*Work instruction:* Where in the listing does the string "reads" appear? Copy every line that holds it.

*Supplied records:*
%%

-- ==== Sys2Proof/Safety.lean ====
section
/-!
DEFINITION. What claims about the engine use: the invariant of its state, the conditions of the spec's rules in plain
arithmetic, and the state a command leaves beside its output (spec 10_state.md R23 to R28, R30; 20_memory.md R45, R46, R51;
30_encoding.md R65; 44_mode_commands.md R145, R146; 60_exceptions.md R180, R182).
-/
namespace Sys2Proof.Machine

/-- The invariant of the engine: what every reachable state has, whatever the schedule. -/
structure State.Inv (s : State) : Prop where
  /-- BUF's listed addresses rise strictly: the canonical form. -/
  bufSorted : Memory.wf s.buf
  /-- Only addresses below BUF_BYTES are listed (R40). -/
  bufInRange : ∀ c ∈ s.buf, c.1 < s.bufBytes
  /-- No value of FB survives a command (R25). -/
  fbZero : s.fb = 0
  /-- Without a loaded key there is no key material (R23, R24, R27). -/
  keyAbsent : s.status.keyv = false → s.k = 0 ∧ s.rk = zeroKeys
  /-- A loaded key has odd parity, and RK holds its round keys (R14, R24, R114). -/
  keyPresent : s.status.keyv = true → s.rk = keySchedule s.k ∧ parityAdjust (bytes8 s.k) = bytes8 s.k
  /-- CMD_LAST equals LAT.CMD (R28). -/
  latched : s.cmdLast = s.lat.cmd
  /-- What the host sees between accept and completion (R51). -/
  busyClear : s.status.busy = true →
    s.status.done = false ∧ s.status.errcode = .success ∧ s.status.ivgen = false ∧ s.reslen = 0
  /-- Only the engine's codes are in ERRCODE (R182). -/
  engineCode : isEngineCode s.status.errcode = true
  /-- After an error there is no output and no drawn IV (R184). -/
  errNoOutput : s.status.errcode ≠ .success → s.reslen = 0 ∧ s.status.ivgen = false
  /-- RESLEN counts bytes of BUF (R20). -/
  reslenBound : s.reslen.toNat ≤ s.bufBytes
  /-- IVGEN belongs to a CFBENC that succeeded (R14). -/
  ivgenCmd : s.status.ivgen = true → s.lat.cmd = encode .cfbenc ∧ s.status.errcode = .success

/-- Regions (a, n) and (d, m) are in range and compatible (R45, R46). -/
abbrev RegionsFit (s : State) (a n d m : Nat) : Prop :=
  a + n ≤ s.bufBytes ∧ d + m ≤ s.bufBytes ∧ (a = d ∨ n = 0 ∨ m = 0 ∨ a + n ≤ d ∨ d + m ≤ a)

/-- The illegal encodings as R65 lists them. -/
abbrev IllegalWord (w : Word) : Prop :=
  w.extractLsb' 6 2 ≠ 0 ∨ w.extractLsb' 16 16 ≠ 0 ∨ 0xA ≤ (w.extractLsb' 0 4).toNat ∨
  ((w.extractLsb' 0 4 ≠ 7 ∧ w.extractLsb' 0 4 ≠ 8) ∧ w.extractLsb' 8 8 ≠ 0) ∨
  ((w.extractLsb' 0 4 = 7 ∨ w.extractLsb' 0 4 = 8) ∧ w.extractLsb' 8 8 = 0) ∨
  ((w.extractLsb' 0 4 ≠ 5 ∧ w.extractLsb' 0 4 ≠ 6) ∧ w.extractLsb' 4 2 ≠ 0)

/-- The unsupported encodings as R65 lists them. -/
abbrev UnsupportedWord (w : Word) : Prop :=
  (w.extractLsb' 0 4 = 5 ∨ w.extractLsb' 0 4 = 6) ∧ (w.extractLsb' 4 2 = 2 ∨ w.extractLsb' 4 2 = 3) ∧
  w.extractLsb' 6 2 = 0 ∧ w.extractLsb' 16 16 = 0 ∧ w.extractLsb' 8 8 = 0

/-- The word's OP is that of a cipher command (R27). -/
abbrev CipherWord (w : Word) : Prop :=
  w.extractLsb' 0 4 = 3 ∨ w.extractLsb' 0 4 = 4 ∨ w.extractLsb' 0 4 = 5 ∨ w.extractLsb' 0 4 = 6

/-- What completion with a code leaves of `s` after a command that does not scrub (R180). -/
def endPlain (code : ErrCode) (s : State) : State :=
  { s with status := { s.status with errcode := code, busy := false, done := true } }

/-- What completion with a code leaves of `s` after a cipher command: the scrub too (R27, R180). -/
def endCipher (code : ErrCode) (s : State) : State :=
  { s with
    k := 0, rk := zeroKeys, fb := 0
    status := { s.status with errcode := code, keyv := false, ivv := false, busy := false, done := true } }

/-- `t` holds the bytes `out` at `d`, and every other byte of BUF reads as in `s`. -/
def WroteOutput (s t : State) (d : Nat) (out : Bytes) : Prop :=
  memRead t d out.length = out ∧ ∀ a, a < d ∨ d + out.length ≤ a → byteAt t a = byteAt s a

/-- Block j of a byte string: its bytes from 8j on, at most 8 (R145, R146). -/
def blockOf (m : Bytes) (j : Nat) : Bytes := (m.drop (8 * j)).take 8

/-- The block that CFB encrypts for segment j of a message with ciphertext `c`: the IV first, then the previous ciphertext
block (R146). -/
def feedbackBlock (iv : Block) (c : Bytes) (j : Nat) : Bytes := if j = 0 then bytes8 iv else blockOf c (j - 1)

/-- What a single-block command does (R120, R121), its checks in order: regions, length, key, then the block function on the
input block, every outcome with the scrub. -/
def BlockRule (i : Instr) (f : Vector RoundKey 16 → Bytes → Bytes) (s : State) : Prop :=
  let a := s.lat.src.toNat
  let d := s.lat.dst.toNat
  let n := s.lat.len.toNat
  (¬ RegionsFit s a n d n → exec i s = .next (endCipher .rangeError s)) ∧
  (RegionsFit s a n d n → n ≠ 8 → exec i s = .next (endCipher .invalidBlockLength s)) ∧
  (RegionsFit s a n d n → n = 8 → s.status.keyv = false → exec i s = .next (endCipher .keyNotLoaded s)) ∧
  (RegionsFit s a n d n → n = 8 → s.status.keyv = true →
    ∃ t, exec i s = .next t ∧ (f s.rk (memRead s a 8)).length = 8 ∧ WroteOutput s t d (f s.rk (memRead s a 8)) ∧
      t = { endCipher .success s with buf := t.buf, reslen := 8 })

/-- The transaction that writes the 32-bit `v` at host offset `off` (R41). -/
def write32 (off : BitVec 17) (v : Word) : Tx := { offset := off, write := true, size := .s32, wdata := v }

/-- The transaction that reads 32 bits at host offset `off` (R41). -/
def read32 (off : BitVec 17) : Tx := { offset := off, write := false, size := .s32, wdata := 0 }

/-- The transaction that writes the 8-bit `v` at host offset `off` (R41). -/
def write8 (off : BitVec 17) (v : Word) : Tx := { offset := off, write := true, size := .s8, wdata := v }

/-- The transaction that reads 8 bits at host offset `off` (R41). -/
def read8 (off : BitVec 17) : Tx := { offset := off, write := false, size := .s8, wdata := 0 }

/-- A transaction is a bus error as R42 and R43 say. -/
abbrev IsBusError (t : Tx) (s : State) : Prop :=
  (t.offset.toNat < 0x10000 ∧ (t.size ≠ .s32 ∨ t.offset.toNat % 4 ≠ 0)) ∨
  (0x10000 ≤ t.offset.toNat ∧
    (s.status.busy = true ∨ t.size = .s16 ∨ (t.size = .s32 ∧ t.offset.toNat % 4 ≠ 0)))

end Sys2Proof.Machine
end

%%

*Output of the exercise:*
/-- `t` holds the bytes `out` at `d`, and every other byte of BUF reads as in `s`. -/
/-- The transaction that reads 32 bits at host offset `off` (R41). -/
/-- The transaction that reads 8 bits at host offset `off` (R41). -/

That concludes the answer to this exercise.